3. Quality boosters «8K, ultra HD, masterpiece»
Generic quality praise barely affects GPT Image. Concrete camera terms («85mm, shallow DOF, golden hour»), style references («editorial photography», «watercolor illustration»), and lighting descriptions work many times better than any quality stack.
4. Missing visual medium
Without saying whether it's a photograph, illustration, or 3D, the decision is left to the model — output becomes unpredictable. Start the prompt with a medium: «photograph», «watercolor painting», «3D render», «technical illustration», «vintage poster», «sticker design». This sets the generation mode.
5. Conflicting styles in one prompt
«Photorealistic cartoon», «minimalist detailed», «realistic stylized» — conflict without explanation. The model can't reconcile mutually exclusive instructions. If a stylistic blend is needed, describe it explicitly: «realistic rendering with subtle anime-inspired proportions».
Before / after examples
Example 1
Before
beautiful ginger cat
After
A close-up portrait of a ginger tabby cat sitting on an old wooden windowsill, warm afternoon light filtering through lace curtains. Soft autumn garden visible through the window in soft bokeh. Shot on 50mm lens, shallow depth of field, photorealistic, muted warm palette.
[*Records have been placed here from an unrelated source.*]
-- ==== Sys2Proof/Laws/Tab.lean ====
section
/-! SUPPORT. What a table of fixed length reads after it is written, and the indices of the record tables. -/
namespace Sys2Proof

/-! ## Reading and writing a table -/

theorem Tab.get_eq {n : Nat} {α : Type} (t : Tab n α) (i : Fin n) :
    t.get i = t.entries[i.val]'(by rw [t.size]; exact i.isLt) := rfl

@[simp] theorem Tab.get_set_self {n : Nat} {α : Type} (t : Tab n α) (i : Fin n) (a : α) : (t.set i a).get i = a := by
  simp [Tab.get, Tab.set]

@[simp] theorem Tab.get_set_ne {n : Nat} {α : Type} (t : Tab n α) (i j : Fin n) (a : α) (h : j ≠ i) :
    (t.set i a).get j = t.get j := by
  have : i.val ≠ j.val := fun e => h (Fin.ext e.symm)
  simp [Tab.get, Tab.set, this]

theorem Tab.get_set {n : Nat} {α : Type} (t : Tab n α) (i j : Fin n) (a : α) :
    (t.set i a).get j = if j = i then a else t.get j := by
  split
  · next h => rw [h]; simp
  · next h => simp [h]

@[simp] theorem Tab.get_replicate {n : Nat} {α : Type} (a : α) (i : Fin n) : (Tab.replicate n a).get i = a := by
  simp [Tab.get, Tab.replicate]

@[simp] theorem Tab.get_map {n : Nat} {α β : Type} (f : α → β) (t : Tab n α) (i : Fin n) : (t.map f).get i = f (t.get i) := by
  simp [Tab.get, Tab.map]

/-- Tables that read alike are the same table. -/
theorem Tab.ext_get {n : Nat} {α : Type} {t u : Tab n α} (h : ∀ i, t.get i = u.get i) : t = u := by
  cases t with
  | mk l hl =>
    cases u with
    | mk m hm =>
      congr
      apply List.ext_getElem
      · rw [hl, hm]
      · intro i hi _
        exact h ⟨i, hl ▸ hi⟩

@[simp] theorem Tab.set_get {n : Nat} {α : Type} (t : Tab n α) (i : Fin n) : t.set i (t.get i) = t := by
  apply Tab.ext_get
  intro j
  rw [Tab.get_set]
  split <;> simp_all

@[simp] theorem Tab.set_set {n : Nat} {α : Type} (t : Tab n α) (i : Fin n) (a b : α) : (t.set i a).set i b = t.set i b := by
  apply Tab.ext_get
  intro j
  simp only [Tab.get_set]
  split <;> rfl

theorem Tab.set_comm {n : Nat} {α : Type} (t : Tab n α) (i j : Fin n) (a b : α) (h : i ≠ j) :
    (t.set i a).set j b = (t.set j b).set i a := by
  apply Tab.ext_get
  intro k
  simp only [Tab.get_set]
  split <;> split <;> simp_all

/-- A function that does not tell the written entry from the old one does not see the write. -/
theorem Tab.map_entries_set {n : Nat} {α β : Type} (f : α → β) (t : Tab n α) (i : Fin n) (a : α) (h : f a = f (t.get i)) :
    (t.set i a).entries.map f = t.entries.map f := by
  have : ((t.set i a).map f) = t.map f := by
    apply Tab.ext_get
    intro j
    simp only [Tab.get_map, Tab.get_set]
    split <;> simp_all
  exact congrArg Tab.entries this

/-! ## Indices -/

theorem ZoneId.idx_inj {x y : ZoneId} (h : x.idx = y.idx) : x = y := by cases x <;> cases y <;> first | rfl | cases h

@[simp] theorem ZoneId.idx_eq {x y : ZoneId} : x.idx = y.idx ↔ x = y := ⟨ZoneId.idx_inj, fun h => h ▸ rfl⟩

theorem Link.idx_inj {x y : Link} (h : x.idx = y.idx) : x = y := by cases x <;> cases y <;> first | rfl | cases h

@[simp] theorem Link.idx_eq {x y : Link} : x.idx = y.idx ↔ x = y := ⟨Link.idx_inj, fun h => h ▸ rfl⟩

theorem Port.idx_inj {x y : Port} (h : x.idx = y.idx) : x = y := by cases x <;> cases y <;> first | rfl | cases h

@[simp] theorem Port.idx_eq {x y : Port} : x.idx = y.idx ↔ x = y := ⟨Port.idx_inj, fun h => h ▸ rfl⟩

theorem Src.idx_inj {x y : Src} (h : x.idx = y.idx) : x = y := by cases x <;> cases y <;> first | rfl | cases h

@[simp] theorem Src.idx_eq {x y : Src} : x.idx = y.idx ↔ x = y := ⟨Src.idx_inj, fun h => h ▸ rfl⟩

theorem EngineId.idx_inj {x y : EngineId} (h : x.idx = y.idx) : x = y := by cases x <;> cases y <;> first | rfl | cases h

@[simp] theorem EngineId.idx_eq {x y : EngineId} : x.idx = y.idx ↔ x = y := ⟨EngineId.idx_inj, fun h => h ▸ rfl⟩

theorem PkgId.idx_inj {x y : PkgId} (h : x.idx = y.idx) : x = y := by cases x <;> cases y <;> first | rfl | cases h

@[simp] theorem PkgId.idx_eq {x y : PkgId} : x.idx = y.idx ↔ x = y := ⟨PkgId.idx_inj, fun h => h ▸ rfl⟩

theorem ChanId.idx_inj {x y : ChanId} (h : x.idx = y.idx) : x = y := by cases x <;> cases y <;> first | rfl | cases h

@[simp] theorem ChanId.idx_eq {x y : ChanId} : x.idx = y.idx ↔ x = y := ⟨ChanId.idx_inj, fun h => h ▸ rfl⟩

theorem LineId.idx_inj {x y : LineId} (h : x.idx = y.idx) : x = y := by cases x <;> cases y <;> first | rfl | cases h

@[simp] theorem LineId.idx_eq {x y : LineId} : x.idx = y.idx ↔ x = y := ⟨LineId.idx_inj, fun h => h ▸ rfl⟩

theorem FanId.idx_inj {x y : FanId} (h : x.idx = y.idx) : x = y := by cases x <;> cases y <;> first | rfl | cases h

@[simp] theorem FanId.idx_eq {x y : FanId} : x.idx = y.idx ↔ x = y := ⟨FanId.idx_inj, fun h => h ▸ rfl⟩

theorem Sensor.idx_inj {x y : Sensor} (h : x.idx = y.idx) : x = y := by cases x <;> cases y <;> first | rfl | cases h

@[simp] theorem Sensor.idx_eq {x y : Sensor} : x.idx = y.idx ↔ x = y := ⟨Sensor.idx_inj, fun h => h ▸ rfl⟩

@[simp] theorem ZoneId.mem_all (x : ZoneId) : x ∈ ZoneId.all := by cases x <;> decide

@[simp] theorem Src.mem_all (x : Src) : x ∈ Src.all := by cases x <;> decide

@[simp] theorem Clocked.mem_all (x : Clocked) : x ∈ Clocked.all := by cases x <;> decide

@[simp] theorem EngineId.mem_all (x : EngineId) : x ∈ EngineId.all := by cases x <;> decide

@[simp] theorem PkgId.mem_all (x : PkgId) : x ∈ PkgId.all := by cases x <;> decide

@[simp] theorem ChanId.mem_all (x : ChanId) : x ∈ ChanId.all := by cases x <;> decide

@[simp] theorem LineId.mem_all (x : LineId) : x ∈ LineId.all := by cases x <;> decide

@[simp] theorem FanId.mem_all (x : FanId) : x ∈ FanId.all := by cases x <;> decide

@[simp] theorem Sensor.mem_all (x : Sensor) : x ∈ Sensor.all := by cases x <;> decide

@[simp] theorem Clocked.src_eq {x y : Clocked} : x.src = y.src ↔ x = y := by cases x <;> cases y <;> decide

@[simp] theorem OutId.mem_all (o : OutId) : o ∈ OutId.all := by
  cases o with
  | ac c => cases c <;> decide
  | line l => cases l <;> decide

theorem OutId.idx_inj {x y : OutId} (h : x.idx = y.idx) : x = y := by
  have hv := congrArg Fin.val h
  cases x with
  | ac c => cases y with
    | ac d => exact congrArg OutId.ac (ChanId.idx_inj (Fin.ext hv))
    | line l => exact absurd hv (by have := c.idx.isLt; simp only [OutId.idx]; omega)
  | line l => cases y with
    | ac d => exact absurd hv (by have := d.idx.isLt; simp only [OutId.idx]; omega)
    | line m => exact congrArg OutId.line (LineId.idx_inj (Fin.ext (Nat.add_right_cancel hv)))

@[simp] theorem OutId.idx_eq {x y : OutId} : x.idx = y.idx ↔ x = y := ⟨OutId.idx_inj, fun h => h ▸ rfl⟩

/-- The outputs stand in the order of their indices. -/
theorem OutId.get_all (o : OutId) : OutId.all[o.idx.val]? = some o := by
  cases o with
  | ac c => cases c <;> rfl
  | line l => cases l <;> rfl

end Sys2Proof
end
Key change: visual specificity instead of a generic adjective. Concrete environment, camera terms, lighting, medium.
Example 2
Before
café with a menu
After
A chalkboard café menu mounted on an exposed brick wall, listing "Espresso $3", "Flat White $4.50", and "Lavender Latte $5" in elegant white chalk handwriting. Warm pendant lighting from above, shallow depth of field, blurred coffee shop interior in the background. Editorial café photography, quality="high".
Exact text in quotes, specific font, placement, lighting. `quality="high"` for clean small text — mandatory.
Example 3
Before
masterpiece, best quality, 8K, ultra HD, hyper-realistic, 1girl, beautiful, dress, garden
After
A young woman in her twenties wearing a flowing pale yellow linen dress, walking through a sunlit cottage garden in early summer. Soft natural light, golden hour warmth, shallow depth of field. Shot on 85mm lens at f/1.8, candid documentary style, subtle film grain, muted earthy palette.
Stable Diffusion style (comma-separated tags, quality boosters, `1girl`) is ignored or handled poorly by GPT Image. A coherent description with camera terms hits the target.